**Task statement:** Reproduce only the lines of the material below that start at the line containing "let x := s.page pg" and stop at the line containing "if s.parOff p && x.dirty then". Keep both end lines.

**Listed entries:**
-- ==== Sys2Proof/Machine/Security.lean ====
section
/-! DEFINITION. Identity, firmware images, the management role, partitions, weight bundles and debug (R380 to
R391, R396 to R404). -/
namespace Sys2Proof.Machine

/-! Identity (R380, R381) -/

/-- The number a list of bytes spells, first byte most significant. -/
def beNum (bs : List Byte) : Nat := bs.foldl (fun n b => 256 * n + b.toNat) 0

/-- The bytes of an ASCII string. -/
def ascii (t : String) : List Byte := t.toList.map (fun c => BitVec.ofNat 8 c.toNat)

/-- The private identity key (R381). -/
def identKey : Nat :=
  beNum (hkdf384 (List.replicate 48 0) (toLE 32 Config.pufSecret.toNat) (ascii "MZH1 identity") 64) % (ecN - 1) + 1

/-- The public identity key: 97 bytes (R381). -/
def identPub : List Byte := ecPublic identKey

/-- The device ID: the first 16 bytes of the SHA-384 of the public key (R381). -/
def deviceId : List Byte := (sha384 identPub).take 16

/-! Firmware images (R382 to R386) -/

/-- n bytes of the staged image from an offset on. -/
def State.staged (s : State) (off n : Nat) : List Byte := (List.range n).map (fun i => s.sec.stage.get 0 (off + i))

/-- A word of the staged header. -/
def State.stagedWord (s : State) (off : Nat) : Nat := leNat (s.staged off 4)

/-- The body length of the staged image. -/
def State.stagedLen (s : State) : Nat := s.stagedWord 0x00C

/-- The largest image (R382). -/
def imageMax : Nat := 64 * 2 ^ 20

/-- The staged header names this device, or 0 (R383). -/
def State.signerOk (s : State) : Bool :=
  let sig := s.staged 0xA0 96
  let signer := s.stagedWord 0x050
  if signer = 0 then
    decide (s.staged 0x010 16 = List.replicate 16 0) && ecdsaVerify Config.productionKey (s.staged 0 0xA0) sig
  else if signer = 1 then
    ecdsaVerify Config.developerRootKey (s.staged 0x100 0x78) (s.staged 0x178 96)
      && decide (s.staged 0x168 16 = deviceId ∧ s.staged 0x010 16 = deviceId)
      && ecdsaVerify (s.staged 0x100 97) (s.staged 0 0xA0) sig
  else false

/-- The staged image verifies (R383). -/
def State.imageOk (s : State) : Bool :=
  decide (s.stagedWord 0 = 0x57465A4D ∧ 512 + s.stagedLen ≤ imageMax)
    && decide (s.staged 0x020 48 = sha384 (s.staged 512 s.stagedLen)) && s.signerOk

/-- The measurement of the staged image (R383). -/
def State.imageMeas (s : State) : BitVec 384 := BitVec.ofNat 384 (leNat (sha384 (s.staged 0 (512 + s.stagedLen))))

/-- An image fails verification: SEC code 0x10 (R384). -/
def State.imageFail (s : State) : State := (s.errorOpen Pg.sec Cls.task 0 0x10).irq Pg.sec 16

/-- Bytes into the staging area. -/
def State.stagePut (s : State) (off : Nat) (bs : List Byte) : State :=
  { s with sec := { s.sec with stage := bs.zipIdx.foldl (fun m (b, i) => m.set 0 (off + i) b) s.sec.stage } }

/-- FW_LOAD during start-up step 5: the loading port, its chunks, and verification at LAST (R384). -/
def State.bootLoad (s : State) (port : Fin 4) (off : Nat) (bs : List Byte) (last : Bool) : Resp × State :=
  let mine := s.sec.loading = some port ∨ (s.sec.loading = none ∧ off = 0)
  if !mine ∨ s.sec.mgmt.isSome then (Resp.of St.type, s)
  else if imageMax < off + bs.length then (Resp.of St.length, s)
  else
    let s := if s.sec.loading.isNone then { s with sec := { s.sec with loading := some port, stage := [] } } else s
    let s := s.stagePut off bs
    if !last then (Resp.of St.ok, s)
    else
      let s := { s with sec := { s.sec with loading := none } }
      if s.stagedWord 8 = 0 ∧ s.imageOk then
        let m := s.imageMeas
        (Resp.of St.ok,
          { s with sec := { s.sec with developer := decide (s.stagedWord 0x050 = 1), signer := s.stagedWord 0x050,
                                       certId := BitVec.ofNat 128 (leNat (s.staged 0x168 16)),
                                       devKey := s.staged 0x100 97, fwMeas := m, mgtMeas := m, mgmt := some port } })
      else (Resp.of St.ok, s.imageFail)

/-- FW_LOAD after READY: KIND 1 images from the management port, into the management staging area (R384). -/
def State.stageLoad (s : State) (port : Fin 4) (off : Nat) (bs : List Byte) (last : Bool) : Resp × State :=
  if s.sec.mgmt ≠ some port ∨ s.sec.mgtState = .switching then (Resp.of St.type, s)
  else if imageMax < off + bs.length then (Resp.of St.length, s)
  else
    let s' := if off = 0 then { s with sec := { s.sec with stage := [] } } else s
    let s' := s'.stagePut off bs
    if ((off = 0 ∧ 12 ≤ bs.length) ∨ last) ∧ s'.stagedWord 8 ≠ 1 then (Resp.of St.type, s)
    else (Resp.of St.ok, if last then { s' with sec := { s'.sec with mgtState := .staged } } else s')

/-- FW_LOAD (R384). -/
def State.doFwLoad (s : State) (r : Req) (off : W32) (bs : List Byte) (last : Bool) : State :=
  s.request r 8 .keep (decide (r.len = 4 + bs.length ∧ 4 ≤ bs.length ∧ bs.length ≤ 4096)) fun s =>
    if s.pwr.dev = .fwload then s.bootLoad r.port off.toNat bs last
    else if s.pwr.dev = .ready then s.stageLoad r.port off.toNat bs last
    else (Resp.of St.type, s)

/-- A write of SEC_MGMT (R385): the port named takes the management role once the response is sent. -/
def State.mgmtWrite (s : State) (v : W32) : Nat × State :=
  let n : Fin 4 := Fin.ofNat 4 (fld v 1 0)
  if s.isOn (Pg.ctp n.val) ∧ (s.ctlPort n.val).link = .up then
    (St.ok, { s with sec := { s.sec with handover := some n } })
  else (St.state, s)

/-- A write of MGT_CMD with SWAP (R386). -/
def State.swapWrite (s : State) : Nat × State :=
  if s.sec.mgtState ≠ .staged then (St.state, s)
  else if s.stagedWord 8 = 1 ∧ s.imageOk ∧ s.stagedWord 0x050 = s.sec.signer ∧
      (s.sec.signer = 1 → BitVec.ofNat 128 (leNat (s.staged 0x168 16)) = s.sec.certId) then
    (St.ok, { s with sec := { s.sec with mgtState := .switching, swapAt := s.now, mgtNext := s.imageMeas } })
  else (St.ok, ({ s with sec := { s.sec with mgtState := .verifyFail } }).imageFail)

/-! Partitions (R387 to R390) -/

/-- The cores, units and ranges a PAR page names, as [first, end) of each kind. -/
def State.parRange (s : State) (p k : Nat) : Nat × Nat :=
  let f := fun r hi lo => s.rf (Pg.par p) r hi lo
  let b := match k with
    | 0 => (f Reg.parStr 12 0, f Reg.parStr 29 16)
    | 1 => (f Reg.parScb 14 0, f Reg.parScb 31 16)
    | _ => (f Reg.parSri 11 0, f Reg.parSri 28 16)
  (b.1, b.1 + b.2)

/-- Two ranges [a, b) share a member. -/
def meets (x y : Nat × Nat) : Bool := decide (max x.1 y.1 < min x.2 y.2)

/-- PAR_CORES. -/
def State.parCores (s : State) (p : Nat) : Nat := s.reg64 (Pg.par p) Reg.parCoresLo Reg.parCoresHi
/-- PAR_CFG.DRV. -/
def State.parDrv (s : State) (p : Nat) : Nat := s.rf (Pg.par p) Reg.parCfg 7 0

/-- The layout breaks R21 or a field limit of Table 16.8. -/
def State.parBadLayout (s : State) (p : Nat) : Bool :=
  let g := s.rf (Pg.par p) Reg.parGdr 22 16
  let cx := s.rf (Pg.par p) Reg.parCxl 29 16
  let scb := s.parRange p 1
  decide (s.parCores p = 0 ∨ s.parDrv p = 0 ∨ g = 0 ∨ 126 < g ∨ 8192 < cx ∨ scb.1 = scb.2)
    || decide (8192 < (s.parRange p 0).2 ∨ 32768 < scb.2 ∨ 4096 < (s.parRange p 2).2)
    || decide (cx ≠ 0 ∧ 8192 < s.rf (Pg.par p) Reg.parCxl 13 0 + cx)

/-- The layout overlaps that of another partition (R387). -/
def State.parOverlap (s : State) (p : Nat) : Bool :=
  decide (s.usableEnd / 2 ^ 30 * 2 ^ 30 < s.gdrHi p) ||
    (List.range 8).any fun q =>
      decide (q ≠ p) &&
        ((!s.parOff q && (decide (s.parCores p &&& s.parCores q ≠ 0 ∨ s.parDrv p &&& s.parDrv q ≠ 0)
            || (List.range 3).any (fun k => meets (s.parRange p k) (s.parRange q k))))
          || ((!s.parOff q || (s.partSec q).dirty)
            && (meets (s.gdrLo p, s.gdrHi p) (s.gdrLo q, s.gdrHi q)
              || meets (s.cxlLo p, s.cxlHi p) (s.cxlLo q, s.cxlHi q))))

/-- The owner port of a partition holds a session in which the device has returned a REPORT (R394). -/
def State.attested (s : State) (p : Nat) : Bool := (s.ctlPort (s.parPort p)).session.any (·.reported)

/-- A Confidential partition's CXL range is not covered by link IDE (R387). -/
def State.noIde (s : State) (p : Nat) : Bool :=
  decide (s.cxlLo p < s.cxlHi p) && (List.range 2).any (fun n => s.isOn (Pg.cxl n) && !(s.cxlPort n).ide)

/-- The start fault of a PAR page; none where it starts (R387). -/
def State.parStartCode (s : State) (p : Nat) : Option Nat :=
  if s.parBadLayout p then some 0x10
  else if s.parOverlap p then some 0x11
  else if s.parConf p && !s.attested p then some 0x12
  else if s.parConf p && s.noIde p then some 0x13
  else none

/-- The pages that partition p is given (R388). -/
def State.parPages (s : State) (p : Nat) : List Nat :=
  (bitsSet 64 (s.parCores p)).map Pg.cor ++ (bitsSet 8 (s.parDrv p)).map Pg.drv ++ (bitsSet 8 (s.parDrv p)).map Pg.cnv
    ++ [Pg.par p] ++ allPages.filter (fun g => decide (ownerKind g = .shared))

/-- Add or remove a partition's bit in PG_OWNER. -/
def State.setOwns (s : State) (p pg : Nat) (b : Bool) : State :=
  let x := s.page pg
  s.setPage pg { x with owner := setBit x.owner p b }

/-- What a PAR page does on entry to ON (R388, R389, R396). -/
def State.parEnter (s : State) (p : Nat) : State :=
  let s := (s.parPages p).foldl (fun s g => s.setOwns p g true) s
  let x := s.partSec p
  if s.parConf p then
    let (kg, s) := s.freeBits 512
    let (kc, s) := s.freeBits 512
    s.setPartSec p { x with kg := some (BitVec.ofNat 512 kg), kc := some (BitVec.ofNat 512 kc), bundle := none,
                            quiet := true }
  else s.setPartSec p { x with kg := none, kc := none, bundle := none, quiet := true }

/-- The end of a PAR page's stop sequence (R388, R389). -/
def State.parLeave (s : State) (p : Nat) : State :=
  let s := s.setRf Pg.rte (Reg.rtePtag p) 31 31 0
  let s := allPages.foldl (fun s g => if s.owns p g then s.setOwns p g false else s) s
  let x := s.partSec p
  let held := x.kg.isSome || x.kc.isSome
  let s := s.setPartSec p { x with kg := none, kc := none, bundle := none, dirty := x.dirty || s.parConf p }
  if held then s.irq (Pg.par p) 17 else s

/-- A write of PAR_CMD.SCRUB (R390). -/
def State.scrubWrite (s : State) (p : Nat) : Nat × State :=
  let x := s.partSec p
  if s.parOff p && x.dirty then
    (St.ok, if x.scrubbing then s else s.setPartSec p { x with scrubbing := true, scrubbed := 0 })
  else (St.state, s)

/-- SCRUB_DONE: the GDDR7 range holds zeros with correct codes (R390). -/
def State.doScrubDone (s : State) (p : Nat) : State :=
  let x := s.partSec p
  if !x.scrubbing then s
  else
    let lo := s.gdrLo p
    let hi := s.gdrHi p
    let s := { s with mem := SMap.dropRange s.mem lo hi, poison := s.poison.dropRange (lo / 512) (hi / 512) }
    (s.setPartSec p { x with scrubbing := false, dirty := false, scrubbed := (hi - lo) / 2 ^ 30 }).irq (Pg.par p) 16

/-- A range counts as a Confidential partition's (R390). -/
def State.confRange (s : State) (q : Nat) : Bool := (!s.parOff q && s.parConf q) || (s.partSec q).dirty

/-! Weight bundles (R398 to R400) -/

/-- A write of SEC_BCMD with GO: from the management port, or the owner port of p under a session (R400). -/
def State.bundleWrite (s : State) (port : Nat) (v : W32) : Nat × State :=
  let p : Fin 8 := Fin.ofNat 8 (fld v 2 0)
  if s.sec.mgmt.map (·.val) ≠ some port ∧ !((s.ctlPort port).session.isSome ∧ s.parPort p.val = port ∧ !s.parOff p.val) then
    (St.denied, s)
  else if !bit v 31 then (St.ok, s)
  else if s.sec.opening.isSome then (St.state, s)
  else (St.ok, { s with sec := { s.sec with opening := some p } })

**Result of the task:**
  let x := s.page pg
  s.setPage pg { x with owner := setBit x.owner p b }

/-- What a PAR page does on entry to ON (R388, R389, R396). -/
def State.parEnter (s : State) (p : Nat) : State :=
  let s := (s.parPages p).foldl (fun s g => s.setOwns p g true) s
  let x := s.partSec p
  if s.parConf p then
    let (kg, s) := s.freeBits 512
    let (kc, s) := s.freeBits 512
    s.setPartSec p { x with kg := some (BitVec.ofNat 512 kg), kc := some (BitVec.ofNat 512 kc), bundle := none,
                            quiet := true }
  else s.setPartSec p { x with kg := none, kc := none, bundle := none, quiet := true }

/-- The end of a PAR page's stop sequence (R388, R389). -/
def State.parLeave (s : State) (p : Nat) : State :=
  let s := s.setRf Pg.rte (Reg.rtePtag p) 31 31 0
  let s := allPages.foldl (fun s g => if s.owns p g then s.setOwns p g false else s) s
  let x := s.partSec p
  let held := x.kg.isSome || x.kc.isSome
  let s := s.setPartSec p { x with kg := none, kc := none, bundle := none, dirty := x.dirty || s.parConf p }
  if held then s.irq (Pg.par p) 17 else s

/-- A write of PAR_CMD.SCRUB (R390). -/
def State.scrubWrite (s : State) (p : Nat) : Nat × State :=
  let x := s.partSec p
  if s.parOff p && x.dirty then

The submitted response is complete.